ファンタプラロ: — クロエ…俺たちがお互いを嫌っているのはわかってる。でも、お前は本当に才能がある。それを認めざるを得ない。
クロエは驚いた。彼からこんな言葉を聞くとは思っていなかった。
クロエ: — 私もあなたを憎んでるわ。でも…ありがとう。あなたも悪くないわね。あなたの力は稀有なものよ。誇りに思いなさい。そして、あなたは前より大胆になった。自分を隠すのをやめたらどう?それが誰にでも好かれるとは限らないけど、生きるのは楽になるわ。私にはわかるの。
教師は口を開けて聞いていた。彼は自分の妹が閉鎖的で傲慢な人間だと思っていたので、こんな言葉を聞くのは奇跡に近かった。
ファンタプラロはうなずいた。
ファンタプラロ: — ありがとう。この言葉を胸に刻むよ。そして、自分で全部を解決する。失礼します、先生。

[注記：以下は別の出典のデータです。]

-- ==== Sys2Proof/Certificates/Slice0/Obligations.lean ====
section
/-! DEFINITION. The statements for the provers: what the numbered rules of spec/ say of HUFENC, in the model's terms. Where a
statement needs a state that a run can reach, it takes `State.Inv` (R41) as a hypothesis; that `State.Inv` holds after reset and
is kept by every step are statements of their own. -/

section
open Sys2Proof Sys2Proof.Machine

/-! ### Encoding (30_encoding.md) -/

/-- Words written out bit by bit from R80 and R82 decode to the commands they stand for, and two illegal words do not decode. -/
def Obligations.WrittenWordsDecode : Prop :=
  decode 0b0000000000000000#16 = .ok .nop ∧ decode 0b0000000100000000#16 = .ok .clr ∧
  decode 0b0000001001000001#16 = .ok (.put 0x41) ∧ decode 0b0000001011111111#16 = .ok (.put 0xFF) ∧
  decode 0b0000001100000000#16 = .ok .cnt ∧ decode 0b0000010000000000#16 = .ok .bld ∧
  decode 0b0000010100000000#16 = .ok .asg ∧ decode 0b0000011000000000#16 = .ok .enc ∧
  decode 0b0000011100000000#16 = .ok .run ∧
  decode 0b0000100000000000#16 = .error (.reservedOpcode 8) ∧ decode 0b0000000100000001#16 = .error (.nonzeroOperand 1 1)

/-- Decoding and encoding are inverse to each other: every well-formed command is read back from its word, and a word that
decodes is the word of the command it decodes to. -/
def Obligations.DecodeEncodeAgree : Prop :=
  (∀ i : Instr, i.wellFormed = true → decode (encode i) = .ok i) ∧
  ∀ (cmd : Word) (i : Instr), decode cmd = .ok i → encode i = cmd

/-- R81 and R82: a word is the command of a row exactly when `cmd & mask = match`; the operand of `PUT` is `cmd[7:0]`; no word
matches two rows. -/
def Obligations.DecodeFollowsTheOpcodeMap : Prop :=
  ∀ cmd : Word,
    (decode cmd = .ok .nop ↔ cmd &&& 0xFFFF = 0x0000) ∧ (decode cmd = .ok .clr ↔ cmd &&& 0xFFFF = 0x0100) ∧
    (∀ b, decode cmd = .ok (.put b) ↔ cmd &&& 0xFF00 = 0x0200 ∧ b.toNat = cmd.toNat % 256) ∧
    (decode cmd = .ok .cnt ↔ cmd &&& 0xFFFF = 0x0300) ∧ (decode cmd = .ok .bld ↔ cmd &&& 0xFFFF = 0x0400) ∧
    (decode cmd = .ok .asg ↔ cmd &&& 0xFFFF = 0x0500) ∧ (decode cmd = .ok .enc ↔ cmd &&& 0xFFFF = 0x0600) ∧
    (decode cmd = .ok .run ↔ cmd &&& 0xFFFF = 0x0700) ∧
    (∀ r ∈ opcodeMap, r.accepts cmd = true ↔ ∃ i, decode cmd = .ok i ∧ i.mnemonic = r.mnemonic) ∧
    ∀ r ∈ opcodeMap, ∀ r' ∈ opcodeMap, r.accepts cmd = true → r'.accepts cmd = true → r = r'

/-- R83: the illegal words are those with `op` in `0x08..0xFF` and those with `op` one of `0,1,3..7` and `arg != 0`; of the 65,536
words 263 are legal, 63,488 have a reserved opcode and 1,785 a non-zero operand; an illegal word raises `ILLEGAL_COMMAND` in every
phase but `FAULT`. -/
def Obligations.IllegalWords : Prop :=
  (∀ cmd : Word, (∀ i, decode cmd ≠ .ok i) ↔
    (8 ≤ cmd.toNat / 256 ∨ cmd.toNat / 256 ≠ 2 ∧ cmd.toNat % 256 ≠ 0)) ∧
  (∃ legal reserved operand : List Word, (legal ++ reserved ++ operand).Nodup ∧
    legal.length = 263 ∧ (∀ cmd, cmd ∈ legal ↔ ∃ i, decode cmd = .ok i) ∧
    reserved.length = 63488 ∧ (∀ cmd, cmd ∈ reserved ↔ 8 ≤ cmd.toNat / 256) ∧
    operand.length = 1785 ∧ ∀ cmd, cmd ∈ operand ↔ cmd.toNat / 256 < 8 ∧ cmd.toNat / 256 ≠ 2 ∧ cmd.toNat % 256 ≠ 0) ∧
  ∀ (cmd : Word) (s : State), (∀ i, decode cmd ≠ .ok i) → s.phase ≠ .fault →
    execWord cmd s = .next { s with phase := .fault, err := .illegalCommand }

/-! ### The step and dispatch (40_commands.md) -/

/-- One step executes the next pending word: a word that decodes to `i` is `exec i` from the state with the word consumed; an
illegal word raises `ILLEGAL_COMMAND`, or does nothing in phase `FAULT`. That the host's pending words stand in the state is the
model's choice (log entry 2). -/
def Obligations.StepRunsTheDecodedCommand : Prop :=
  ∀ (s : State) (cmd : Word) (rest : List Word), s.cmds = cmd :: rest →
    (∀ i, decode cmd = .ok i → step s = exec i { s with cmds := rest }) ∧
    ((∀ i, decode cmd ≠ .ok i) → s.phase = .fault → step s = .next { s with cmds := rest }) ∧
    ((∀ i, decode cmd ≠ .ok i) → s.phase ≠ .fault →
      step s = .next { s with cmds := rest, phase := .fault, err := .illegalCommand })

彼は職員室を出て、花を動かそうとした。花は震え、浮かび上がった。
ファンタプラロ: — できた!これでどんな力でもコピーできる。俺はヒーローになれる。そして、友達も見つけられる。
彼はそっと花を元に戻し、微笑んだ。
ファンタプラロ: — クロエの言葉を活かそう。もう自分を隠さない。力も、性格もある。今までは友達とだけ本当の自分でいられた。でも、これからはみんなに俺が誰かを見せる。
彼は学校を出て、空を見上げた。
ファンタプラロ: — 世界よ、俺を受け入れろ。準備はできている。